小説の冒頭、小説を出版社に持ち込んで断られても断れても頑張る長谷川の気持ちを慮るとなんとも言えない気持ちになる。
けれど文章を書くことを褒められて小説家になることを考え始める長谷川の活き活きとした表情はとても嬉しそうだったし楽しそうでよかった。
友人役で小説書くのヤダヤダと駄々こねる小学生な坂本さんと長野さんが、井ノ原さん演じる長谷川と別のベクトルで可愛さが臨界点まで上昇してましたね。眼鏡教師二人もよい。
編集者もいい。胡散臭いところが特によい。(ほめてる)
脅されてる長谷川もかわいそうなんだけどかわいい。守ってあげたくなる、その存在。尊い。

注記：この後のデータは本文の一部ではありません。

/-! ### Stall -/

/-- HB_STALL: the slot count of a half-bridge or bridge has reached STN (R137). With STACT the output stops and event 72
is raised; RETRIES and OCCNT do not change (R138). DESIGN CHOICE: with STACT 0 a stall that goes on is detected again after another STN
slots; R137 does not say whether every further slot is a stall. -/
def execHbStall (n : Fin 8) (s : State) : Out :=
  let o := s.gov (48 + n)
  let i := o - 48
  let x := s.out o
  .next (
    if max 1 (s.fld (F.swHbstallStn i)) ≤ x.hb.stallRun then
      let s1 := s.setOut o (fun y => { y with hb := { y.hb with stallRun := 0 }, fr := { y.fr with stall := true } })
      if s.bit (F.swHbstallStact i) then
        (s1.setOut o (fun y => { y with hb := { y.hb with stopped := true } })).raiseEvent 72
      else s1
    else s)

/-! ### Off-state checks -/

/-- The pull-up selected for an output's check (R124, R142). -/
def State.checkPu (s : State) (o : Nat) : Nat :=
  let e := s.gov o
  if e < 48 then s.fld (F.swDcfgPu e) else s.fld (F.swHbdcfgPu (e - 48))

/-- BLANK of an output's check. -/
def State.checkBlank (s : State) (o : Nat) : Nat :=
  let e := s.gov o
  if e < 48 then s.fld (F.swDcfgBlank e) else s.fld (F.swHbdcfgBlank (e - 48))

/-- An output counts as off for its check: a channel in OFF, WAIT, LOCK or SHED; a half-bridge off, coasting or
stall-stopped (R124). -/
def State.checkOff (s : State) (o : Nat) : Bool := let x := s.out o; !x.isOn || x.hb.stopped

/-- The conditions of R124 at the edge that opens a frame. -/
def State.checkArm (s : State) (o : Nat) : Bool :=
  s.checkPu o != 0 && s.checkOff o && decide (s.checkBlank o < (s.out o).dg.offEdges) && s.domOn (domOf o)
    && decide (9000 ≤ s.pin (.vbat (groupOf o)))

/-- A check runs on the output in this frame (R124). -/
def State.checkRuns (s : State) (o : Nat) : Bool :=
  let d := (s.out o).dg
  s.governs o && d.chkOk && d.offAll && s.checkOff o && s.domOn (domOf o)

/-- OFF_STATE_PHASE_A: the land of an off output is sampled at the end of slot h - 1, h = floor(S_eff / 2) (R125); of a full
bridge, both lands (R136). -/
def execOffStatePhaseA (o : Fin 56) (land odd : Int) (s : State) : Out :=
  .next (
    if s.checkRuns o then
      let v := if 48 ≤ o.val ∧ s.paired o then max 0 (land - odd) else land
      (s.advance (s.slotAt (s.seff / 2))).setOut o (fun x => { x with dg := { x.dg with phaseA := some v } })
    else s)

/-- The 2.5 V threshold of OL with its tolerance of ±0.3 V (R126): an open value within the bounds. -/
def State.olThreshold (s : State) : Int := 2200 + ((Config.freeNat s.free % 601 : Nat) : Int)
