-- ==== Sys2Proof/Machine/Flags.lean ====
section
/-!
DEFINITION. The results and the flags of the arithmetic, logical, shift, compare and conversion instructions
(R309 to R315, R332 to R335).
-/

namespace Sys2Proof.Machine

/-- The flags Z N C V as an instruction writes them. -/
structure Nzcv where
  z : Bool
  n : Bool
  c : Bool
  v : Bool
deriving DecidableEq, Repr

/-- FLG[4:0] with Z N C V replaced and T kept (R281). -/
def Nzcv.into (f : Nzcv) (flg : BitVec 5) : BitVec 5 :=
  BitVec.ofNat 5 (b2n f.z + 2 * b2n f.n + 4 * b2n f.c + 8 * b2n f.v + 16 * b2n (flg.getLsbD 4))

/-- The result of an operation: the word, the flags, and how much of them the spec leaves open: C is open, the payload is any
quiet NaN. -/
inductive AluOut where
  | val (w : TWord) (f : Nzcv)
  | openC (w : TWord) (f : Nzcv)
  | openNaN
deriving DecidableEq, Repr

/-- Z and N of a 32-bit result, with C and V. -/
def flagsOf (w : Word) (c v : Bool) : Nzcv := ⟨decide (w = 0), w.getLsbD 31, c, v⟩

/-- Flags of a FLT result (R314): N is the sign of a non-NaN. -/
def fltFlags (w : Word) (v : Bool) : Nzcv := ⟨fltIsZero w, w.getLsbD 31 && !fltIsNaN w, false, v⟩

/-- A FLT operation's outcome. -/
def AluOut.ofFlt : FltRes → AluOut
  | .bits w v => .val ⟨Tag.flt, w⟩ (fltFlags w v)
  | .anyNaN => .openNaN

/-- A FIX value saturated, with V (R313). -/
def fixSat (z : Int) : Word × Bool :=
  if z < -2 ^ 31 then (0x80000000, true) else if 2 ^ 31 - 1 < z then (0x7FFFFFFF, true) else (BitVec.ofInt 32 z, false)

/-- A FIX result. -/
def fixOut (z : Int) : AluOut := let r := fixSat z; .val ⟨Tag.fix, r.1⟩ (flagsOf r.1 false r.2)

/-- An exact INT or NAT result wrapped, with V (R309). -/
def wrapV (t : Tag) (z : Int) : Word × Bool :=
  (BitVec.ofInt 32 z, if t = Tag.int then decide (z < -2 ^ 31) || decide (2 ^ 31 - 1 < z)
    else decide (z < 0) || decide (2 ^ 32 - 1 < z))

/-- The value of a payload under a tag: NAT unsigned, else signed. -/
def valOf (t : Tag) (w : Word) : Int := if t = Tag.nat then (w.toNat : Int) else w.toInt

/-- `z / 2^16` rounded to nearest, ties to even (R313). -/
def fixRound (z : Int) : Int :=
  let q := z / 65536
  let r := z % 65536
  if 32768 < r ∨ (r = 32768 ∧ q % 2 = 1) then q + 1 else q

/-- ADD, SUB, MUL, DIV, REM on two words of one tag (R309 to R314). Division or remainder by zero writes NIL 0 (R311). -/
def arith (op : Nat) (t : Tag) (a b : Word) : AluOut :=
  let x := valOf t a
  let y := valOf t b
  if t = Tag.flt then
    match op with
    | 0 => .ofFlt (fltAdd a b)
    | 1 => .ofFlt (fltSub a b)
    | 2 => .ofFlt (fltMul a b)
    | _ => .ofFlt (fltDiv a b)
  else if (op = 3 ∨ op = 4) ∧ y = 0 then .val TWord.nil0 ⟨false, false, false, true⟩
  else if t = Tag.fix then
    match op with
    | 0 => fixOut (x + y)
    | 1 => fixOut (x - y)
    | 2 => fixOut (fixRound (x * y))
    | 3 => fixOut ((x * 65536).tdiv y)
    | _ => fixOut (x.tmod y)
  else
    match op with
    | 0 => let r := wrapV t (x + y)
           .val ⟨t, r.1⟩ (flagsOf r.1 (decide (2 ^ 32 ≤ a.toNat + b.toNat)) r.2)
    | 1 => let r := wrapV t (x - y)
           .val ⟨t, r.1⟩ (flagsOf r.1 (decide (a.toNat < b.toNat)) r.2)
    | 2 => let r := wrapV t (x * y)
           .val ⟨t, r.1⟩ (flagsOf r.1 r.2 r.2)
    | 3 => let r := wrapV t (x.tdiv y)
           .val ⟨t, r.1⟩ (flagsOf r.1 false r.2)
    | _ => let r := wrapV t (x.tmod y)
           .val ⟨t, r.1⟩ (flagsOf r.1 false false)

/-- AND, OR, XOR (R332): logical on BOOL, bitwise else. -/
def logic (op : Nat) (t : Tag) (a b : Word) : AluOut :=
  let f : Bool → Bool → Bool := match op with | 5 => (· && ·) | 6 => (· || ·) | _ => (· != ·)
  let w : Word :=
    if t = Tag.bool then (if f (a != 0) (b != 0) then 1 else 0)
    else match op with | 5 => a &&& b | 6 => a ||| b | _ => a ^^^ b
  .val ⟨t, w⟩ (flagsOf w false false)

/-- SHL, SHR, SAR, ROL, ROR by a count (R312). -/
def shift (op : Nat) (t : Tag) (a : Word) (n : Nat) : AluOut :=
  let top := a.getLsbD 31
  let r : Word × Bool := match op with
    | 8 => (if n < 32 then a <<< n else 0, if 1 ≤ n ∧ n ≤ 32 then a.getLsbD (32 - n) else false)
    | 9 => (if n < 32 then a >>> n else 0, if 1 ≤ n ∧ n ≤ 32 then a.getLsbD (n - 1) else false)
    | 10 => (a.sshiftRight (min n 32), if n = 0 then false else if n ≤ 32 then a.getLsbD (n - 1) else top)
    | 11 => let w := a.rotateLeft (n % 32)
            (w, n % 32 ≠ 0 && w.getLsbD 0)
    | _ => let w := a.rotateRight (n % 32)
           (w, n % 32 ≠ 0 && w.getLsbD 31)
  .val ⟨t, r.1⟩ (flagsOf r.1 r.2 false)

/-- The flags of CMP (R333): the wrapping subtraction's; FIX as INT; FLT by order. -/
def cmpFlags (t : Tag) (a b : Word) : Nzcv :=
  if t = Tag.flt then
    match fltCmp a b with
    | none => ⟨false, false, false, true⟩
    | some o => ⟨o == .eq, o == .lt, false, false⟩
  else
    let t' := if t = Tag.fix then Tag.int else t
    let r := wrapV t' (valOf t' a - valOf t' b)
    flagsOf r.1 (decide (a.toNat < b.toNat)) r.2

/-- MIN and MAX (R332, R334). -/
def minMax (max : Bool) (t : Tag) (a b : Word) : AluOut :=
  if t = Tag.flt then
    let r := fltMinMax max a b
    .val ⟨t, r.1⟩ (fltFlags r.1 r.2)
  else
    let w := if (valOf t a < valOf t b) = !max then a else b
    .val ⟨t, w⟩ (flagsOf w false false)

/-- NEG (R310, R313, R332). -/
def negate (t : Tag) (a : Word) : AluOut :=
  if t = Tag.flt then let w := fltNeg a
                      .val ⟨t, w⟩ { fltFlags w false with v := false }
  else if t = Tag.fix then fixOut (-a.toInt)
  else arith 1 Tag.int 0 a

/-- ABS (R310, R313, R332). The spec states no C for INT. -/
def absolute (t : Tag) (a : Word) : AluOut :=
  if t = Tag.flt then let w := a &&& 0x7FFFFFFF#32
                      .val ⟨t, w⟩ { fltFlags w false with v := false }
  else if t = Tag.fix then fixOut |a.toInt|
  else let r := wrapV Tag.int |a.toInt|
       .openC ⟨t, r.1⟩ (flagsOf r.1 false r.2)

/-- The 1 of INC and DEC under a tag (R332). -/
def oneOf (t : Tag) : Word := if t = Tag.fix then 0x00010000 else if t = Tag.flt then 0x3F800000 else 1

/-- The flags of TST (R332). -/
def tstFlags (t : Tag) (a : Word) : Nzcv := if t = Tag.flt then fltFlags a false else flagsOf a false false

/-! ### Conversion -/

/-- A converted word with its flags. -/
def cvtOut (t : Tag) (w : Word) (v : Bool) : AluOut := .val ⟨t, w⟩ (if t = Tag.flt then { fltFlags w v with v := v } else flagsOf w false v)

/-- A converted integer with V. -/
def cvtInt (t : Tag) (r : Int × Bool) : AluOut := cvtOut t (BitVec.ofInt 32 r.1) r.2

/-- An integer saturated to a range, with V. -/
def satTo (lo hi z : Int) : Int × Bool := if z < lo then (lo, true) else if hi < z then (hi, true) else (z, false)

/-- CVT (R315, R335): none where the pair is not in the conversion table. -/
def convert (src dst : Tag) (a : Word) : Option AluOut :=
  let i := a.toInt
  let n : Int := a.toNat
  let bool : Option AluOut := some (cvtOut dst (if a = 0 then 0 else 1) false)
  let same : Option AluOut := some (cvtOut dst a false)
  let num := fun (t : Tag) => t = Tag.int ∨ t = Tag.nat ∨ t = Tag.fix ∨ t = Tag.flt
  if src = dst then (if num src ∨ src = Tag.bool ∨ src = Tag.time ∨ src = Tag.ptr ∨ src = Tag.raw then same else none)
  else if src = Tag.raw then
    (if dst = Tag.bool then bool
     else if num dst ∨ dst = Tag.time ∨ dst = Tag.ptr ∨ dst = Tag.u1 ∨ dst = Tag.u2 then same else none)
  else if dst = Tag.raw then
    (if num src ∨ src = Tag.bool ∨ src = Tag.time ∨ src = Tag.ptr then same else none)
  else if src = Tag.int then
    (if dst = Tag.nat then some (cvtInt dst (satTo 0 (2 ^ 32 - 1) i))
     else if dst = Tag.fix then some (cvtInt dst (satTo (-2 ^ 31) (2 ^ 31 - 1) (i * 65536)))
     else if dst = Tag.flt then some (cvtOut dst (fltOfScaled i 0) false)
     else if dst = Tag.bool then bool else none)
  else if src = Tag.nat then
    (if dst = Tag.int then some (cvtInt dst (satTo (-2 ^ 31) (2 ^ 31 - 1) n))
     else if dst = Tag.fix then some (cvtInt dst (satTo (-2 ^ 31) (2 ^ 31 - 1) (n * 65536)))
     else if dst = Tag.flt then some (cvtOut dst (fltOfScaled n 0) false)
     else if dst = Tag.bool then bool
     else if dst = Tag.ptr ∨ dst = Tag.time then same else none)
  else if src = Tag.fix then
    (if dst = Tag.int then some (cvtInt dst (satTo (-2 ^ 31) (2 ^ 31 - 1) (i.tdiv 65536)))
     else if dst = Tag.nat then some (cvtInt dst (if i < 0 then (0, true) else (i.tdiv 65536, false)))
     else if dst = Tag.flt then some (cvtOut dst (fltOfScaled i (-16)) false)
     else none)
  else if src = Tag.flt then
    (if dst = Tag.int then some (cvtInt dst (fltToInt a 0 (-2 ^ 31) (2 ^ 31 - 1)))
     else if dst = Tag.nat then some (cvtInt dst (if a.getLsbD 31 && !fltIsZero a then (0, true) else fltToInt a 0 0 (2 ^ 32 - 1)))
     else if dst = Tag.fix then some (cvtInt dst (fltToInt a 16 (-2 ^ 31) (2 ^ 31 - 1)))
     else none)
  else if src = Tag.bool then (if dst = Tag.int ∨ dst = Tag.nat then bool else none)
  else if src = Tag.ptr ∨ src = Tag.time then (if dst = Tag.nat then same else none)
  else none

/-- A condition of Bcc and BR holds (R327). -/
def condHolds (flg : BitVec 5) (c : Nat) : Bool :=
  let z := flg.getLsbD 0
  let n := flg.getLsbD 1
  let cy := flg.getLsbD 2
  let v := flg.getLsbD 3
  let t := flg.getLsbD 4
  match c with
  | 0 => true | 1 => z | 2 => !z | 3 => n != v | 4 => n == v | 5 => z || n != v | 6 => !z && n == v
  | 7 => cy | 8 => !cy | 9 => !cy && !z | 10 => cy || z | 11 => n | 12 => !n | 13 => v | 14 => t | _ => !t

end Sys2Proof.Machine
end

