-- ==== Sys2Proof/Machine/Host.lean ====
section
/-!
DEFINITION. The host port: messages, transactions, authentication, the Host SPI and the UDP image protocol, feature negotiation
(17_host.md), and the frames that the Ethernet switch receives (R504, R526, R527).
-/

namespace Sys2Proof.Machine

/-- The host block changed. -/
def State.setHst (s : State) (f : Hst → Hst) : State := { s with hst := f s.hst }

/-- A cause of event 75 (R582): 0 commit applied, 1 host reset, 2 TXN refused, 3 authentication failure. -/
def State.hstCause (s : State) (c : Nat) : State :=
  if (s.fld F.hstEvenCause).testBit c then (s.setFld F.hstEvcCause (s.fld F.hstEvcCause ||| 2 ^ c)).raiseEvent 75 else s

/-! ### Messages (R567 to R569, R574) -/

/-- A request as its header and body spell it. -/
structure HostReq where
  type : Nat
  tag : Nat
  auth : Bool
  ctr : Nat
  body : Bytes
deriving DecidableEq, Repr

/-- A message's LEN. -/
def msgLen (b : Bytes) : Nat := leAt b 4 2

/-- The header is wrong (R569): MAGIC, VER, LEN, or a byte that is 0 in requests. -/
def badHeader (b : Bytes) : Bool :=
  let f := b.getD 9 0
  leAt b 0 2 != 0x4D48 || b.getD 2 0 != 1 || msgLen b != b.length || decide (msgLen b < 16 + 8 * (f % 2)) || b.getD 8 0 != 0
    || decide (2 ≤ f) || leAt b 10 2 != 0

/-- The request that a message with a sound header spells. -/
def requestOf (b : Bytes) : HostReq :=
  let auth := (b.getD 9 0) % 2 == 1
  { type := b.getD 3 0, tag := leAt b 6 2, auth := auth, ctr := leAt b 12 4, body := (b.drop 16).take (b.length - 16 - (if auth then 8 else 0)) }

/-- TYPE is a request type and the body's length fits it (R568, R569). -/
def HostReq.fits (r : HostReq) : Bool :=
  let n := r.body.length
  match r.type with
  | 1 => n == 8 && decide (1 ≤ leAt r.body 4 2) && decide (leAt r.body 4 2 ≤ 320) && leAt r.body 6 2 == 0
  | 2 => n % 8 == 0
  | 3 => decide (8 ≤ n) && n % 8 == 0 && r.body.getD 7 0 == 0
  | 4 => n == 0
  | 5 => n == 0
  | _ => false

/-- The MAC of a message under the key of HST.CFG.AKEY (R574). -/
def State.hostMac (s : State) (b : Bytes) : Option Bytes := (s.key128 (s.fld F.hstCfgAkey)).map (fun k => (cmac k b).take 8)

/-- A response: TYPE + 0x80, the request's TAG, its status and body; with the request's CTR and a MAC where it is authenticated
(R567, R568). -/
def State.response (s : State) (r : HostReq) (sealed : Bool) (status : Nat) (body : Bytes) : Bytes :=
  let len := 16 + body.length + (if sealed then 8 else 0)
  let m := leOf 2 0x4D48 ++ [1, (r.type + 0x80) % 256] ++ leOf 2 len ++ leOf 2 r.tag ++ [status, b2n sealed, 0, 0]
    ++ leOf 4 (if sealed then r.ctr else 0) ++ body
  if sealed then m ++ (s.hostMac m).getD (List.replicate 8 0) else m

/-- A READ of HST.ID or HST.ACTR alone, which needs no MAC (R574). -/
def HostReq.exempt (r : HostReq) : Bool :=
  r.type == 1 && leAt r.body 4 2 == 1 && (leAt r.body 0 4 == 0x400F0000 || leAt r.body 0 4 == 0x400F0010)

/-- The authentication of a request (R574): whether it may be performed, and the state with ACTR moved on. -/
def State.authCheck (s : State) (udp : Bool) (b : Bytes) (r : HostReq) : Bool × State :=
  if r.auth then
    let n := b.length - 8
    if s.feat 46 ∧ s.hostMac (b.take n) = some (b.drop n) ∧ s.fld F.hstActrCtr < r.ctr then (true, s.setFld F.hstActrCtr r.ctr)
    else (false, s)
  else (r.exempt || !(s.feat 46 && s.bit F.hstCfgAuthreq) || (!udp && !s.bit F.hstCfgSpiauth), s)

/-! ### Accesses (R565, R566, R570, R571) -/

/-- The host may reach an address (R565). -/
def State.hostReach (s : State) (a : Nat) : Bool :=
  a % 4 == 0 && (match regionOf a with
    | .periph => true
    | .input => true
    | .staging => true
    | .committed => true
    | .granary => s.owner (bankOf a) == 3
    | _ => false)

/-- A field of a register has one of the given access codes; the object ports are written as RW. -/
def hasAccess (a : Nat) (l : List Access) : Bool :=
  (((Regs.row? a).map (fun r => r.fields.any (fun f => l.contains f.acc))).getD false) ||
  (l.contains .rw && decide (0x40090000 ≤ a) && decide (a < 0x4009C000) && decide (0x800 ≤ (canOff a).2) && decide ((canOff a).2 < 0xC00))

/-- The bit of HST.WMASK for an address: its block in the order of the peripheral base table, 21 the output image, 22 the Granary. -/
def wmaskBit (a : Nat) : Nat := match regionOf a with
  | .periph => a / 0x10000 - 0x4000
  | .staging => 21
  | _ => 22

/-- The status of an entry before it is performed: 3 ADDR, 4 RIGHTS, 0 sound. `rule` is the field rule of the request type. -/
def State.entryStatus (s : State) (rule : Nat → Bool) (a : Nat) : Nat :=
  if !s.hostReach a || !rule a then 3 else if (s.fld F.hstWmaskBlk).testBit (wmaskBit a) then 0 else 4

/-- A WRITE may name a field of access RW, W1C or WO, or a Granary word (R571). -/
def writable (a : Nat) : Bool := match regionOf a with
  | .periph => hasAccess a [.rw, .rwStopped, .w1c, .wo]
  | .granary => true
  | _ => false

/-- A TXN may name an ST field or a command word of the staging image (R572). -/
def stageable (a : Nat) : Bool := match regionOf a with
  | .periph => hasAccess a [.st]
  | .staging => cmdWord (a - 0x30010000)
  | _ => false

/-- A domain that a host access waits for is ON when the access is made. -/
def State.hostWake (s : State) (d : Nat) : State :=
  let t := s.demand d
  if (nth t.pwr.dom d {}).waking then t.wakeDone d else t

/-- A bank that a host access waits for does not wake (R409). -/
def State.hostWakeFails (s : State) (d : Nat) : Bool := decide (16 ≤ d) && s.pin (.bankFails (d - 16)) != 0

/-- A word read by the host; NIL 0 where its bank does not wake (R409). -/
def State.hostLoad (s : State) (a : Nat) : Except Nat (TWord × State) :=
  match s.loadAddr .host true a .clean with
  | .ok v t => .ok (v, t)
  | .wait d =>
    if s.hostWakeFails d then .ok (TWord.nil0, s.wakeFailed (d - 16))
    else match (s.hostWake d).loadAddr .host true a .clean with
      | .ok v t => .ok (v, t)
      | _ => .ok (TWord.nil0, s.hostWake d)
  | .unchecked n => .error n
  | .data t => .ok (TWord.nil0, t)
  | .align | .bus | .priv | .type => .ok (TWord.nil0, s)

/-- A word written by the host; its tag is the one that the table requires (R566), NAT in the Granary. It is dropped where its bank does
not wake (R409). -/
def State.hostStore (s : State) (a : Nat) (w : Word) : Except Nat State :=
  match s.storeAddr .host true a ⟨Tag.nat, w⟩ with
  | .ok _ t => .ok t
  | .wait d =>
    if s.hostWakeFails d then .ok (s.wakeFailed (d - 16))
    else match (s.hostWake d).storeAddr .host true a ⟨Tag.nat, w⟩ with
      | .ok _ t => .ok t
      | _ => .ok (s.hostWake d)
  | .unchecked n => .error n
  | .data t => .ok t
  | .align | .bus | .priv | .type => .ok s

/-- Words read in order. -/
def State.hostLoads (s : State) : List Nat → Except Nat (List TWord × State)
  | [] => .ok ([], s)
  | a :: l => match s.hostLoad a with
    | .error n => .error n
    | .ok (v, t) => match t.hostLoads l with
      | .error n => .error n
      | .ok (vs, u) => .ok (v :: vs, u)

/-- What a request answers: status and body, and the state after it; or the rule of an unchecked use. -/
abbrev HostRes := Except Nat ((Nat × Bytes) × State)

/-- Tags, two to a byte (R530, R568). -/
def tagBytes : List TWord → Bytes
  | [] => []
  | [x] => [x.tag.toNat]
  | x :: y :: l => (x.tag.toNat + 16 * y.tag.toNat) :: tagBytes l

/-- A READ (R570). -/
def State.hostRead (s : State) (b : Bytes) : HostRes :=
  let as := (upto (leAt b 4 2)).map (fun i => leAt b 0 4 + 4 * i)
  if as.any (fun a => !s.hostReach a) then .ok ((3, []), s)
  else match s.hostLoads as with
    | .error n => .error n
    | .ok (ws, t) =>
      let tags := tagBytes ws
      let pad := List.replicate ((4 - tags.length % 4) % 4) 0
      .ok ((0, ws.flatMap (fun w => leOf 4 w.val.toNat) ++ tags ++ pad), t)

/-- Entries of ADDR and DATA. -/
def entriesOf : Nat → Bytes → List (Nat × Word)
  | 0, _ => []
  | n + 1, b => (leAt b 0 4, BitVec.ofNat 32 (leAt b 4 4)) :: entriesOf n (b.drop 8)

/-- The entries of a WRITE in order (R571): the status and the number performed. -/
def State.hostWrites (s : State) : List (Nat × Word) → Nat → Except Nat (Nat × Nat × State)
  | [], n => .ok (0, n, s)
  | (a, w) :: l, n =>
    let e := s.entryStatus writable a
    if e ≠ 0 then .ok (e, n, s)
    else if (0x400F0030 ≤ a ∧ a ≤ 0x400F0040) ∧ s.bit F.hstStatNegd then .ok (9, n, s)
    else match s.hostStore a w with
      | .error k => .error k
      | .ok t => t.hostWrites l (n + 1)

/-- A WRITE; during a class F halt the host may not write (R265). -/
def State.hostWrite (s : State) (b : Bytes) : HostRes :=
  if s.win.fhalt then .ok ((4, []), s)
  else match s.hostWrites (entriesOf (b.length / 8) b) 0 with
    | .error n => .error n
    | .ok (e, n, t) => .ok ((e, leOf 2 n), t)

/-! ### Transactions (R39 to R41, R572, R573) -/

/-- The edge that R39 gives a transaction or a commit that closes now. -/
def State.schedule (s : State) : Nat := s.frm.frame.toNat + (if s.past 20 then 2 else 1)

/-- A TXN is refused: TXREJ and cause 2 (R582). -/
def State.txnRej (s : State) : State := (s.setBit F.hstStatTxrej).hstCause 2

/-- A refused TXN. -/
def State.txnRefused (s : State) (status : Nat) : HostRes := .ok ((status, []), s.txnRej)

/-- A transaction held for its edge; without HOSTOUT its writes of the output image are dropped (R41). -/
def State.holdTxn (s : State) (l : List (Nat × Word)) (edge tag : Nat) : State :=
  let image := fun (p : Nat × Word) => regionOf p.1 == .staging
  let out := s.bit F.frmCfgHostout
  let kept := if out then l else l.filter (fun p => !image p)
  let s1 := if !out && l.any image then s.setBit F.frmStatHostrej else s
  let s2 := s1.noteHigh kept
  { s2 with frm := { s2.frm with held := s2.frm.held ++ [.txn kept (kept.any image) edge tag] } }

/-- A TXN. -/
def State.hostTxn (s : State) (b : Bytes) (tag : Nat) : HostRes :=
  let edge := leAt b 0 6
  let strict := (b.getD 6 0) % 2 == 1
  let l := entriesOf ((b.length - 8) / 8) (b.drop 8)
  let bad := (l.map (fun p => s.entryStatus stageable p.1)).find? (· != 0)
  let next := s.frm.frame.toNat + 1
  if s.win.fhalt then s.txnRefused 4
  else match bad with
  | some e => s.txnRefused e
  | none =>
    if 8 ≤ s.txnHeld then s.txnRefused 7
    else if next + 65535 < edge then s.txnRefused 8
    else if edge ≠ 0 ∧ s.schedule ≤ edge then .ok ((0, leOf 6 edge), s.holdTxn l edge tag)
    else if edge ≠ 0 ∧ strict then s.txnRefused 6
    else
      let t := if edge ≠ 0 ∨ s.schedule ≠ next then s.setBit F.frmStatHostroll else s
      .ok ((0, leOf 6 s.schedule), t.holdTxn l s.schedule tag)

/-- A HRESET at its acceptance: held transactions, a staged commit and a pending SPI response are discarded (R580). -/
def State.hostReset (s : State) : State :=
  let keep := s.frm.held.filter (fun h => match h with
    | .fw _ _ _ => true
    | .txn _ _ _ _ => false)
  { s with frm := { s.frm with held := keep }, hst := { s.hst with resp := none, commit := none, reset := true } }

/-! ### A request on a transport -/

/-- A request that is sound in header and type is performed. -/
def State.perform (s : State) (r : HostReq) : HostRes :=
  match r.type with
  | 1 => s.hostRead r.body
  | 2 => s.hostWrite r.body
  | 3 => s.hostTxn r.body r.tag
  | 4 => if s.win.fhalt then .ok ((4, []), s) else .ok ((0, []), s.hostReset)
  | _ => .ok ((0, []), s)

/-- A request is counted as accepted, or as refused or discarded (R581). -/
def State.countReq (s : State) (udp ok : Bool) : State := s.setHst (fun x =>
  if !ok then { x with rej := x.rej + 1 } else if udp then { x with rxUdp := x.rxUdp + 1 } else { x with rxSpi := x.rxSpi + 1 })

由利が幼いころに見た奇跡について「スプーンを机に押し当てて曲げました」と言った時の、由利母の方を見て「おい!」と言いたげに指をさす教授と、頭を抱える由利の姿が「シリアスな笑いってこういうのをいうんだろうな」と思いながら爆笑してしまう。
うん、由利母は卑怯だ(ほめてる)
この場面から演出含めて急に坂本さんミュージカル(略してまーじかる)になった印象を受けて若干戸惑う。だがのびのび恋をして歌う彼の姿を眺めるはよいものだ。これはきっとG2さんからのサービスショットだ。
三池は彼女からの手紙と思っていたけれど、後々物語で長谷川≒井ノ原さんが演じる役が代読した手紙は、他ならぬ長谷川が書いた手紙だと伺い知ることができる。
長谷川の小説は集合的無意識とも繋がって知ったこと(推測)や本人の経験が交じり合って作られた世界で、だからこそこの世界で井ノ原さんが演じた役は長谷川自身の化身であることも意味していたのかもしれない。
一方で小説の中の三池君は若干怒りっぽいけど、現実の三池君は最初強く出ているのがおろおろしたり丸め込まれて最終的には「係だからな!」って言っちゃうしかわいい。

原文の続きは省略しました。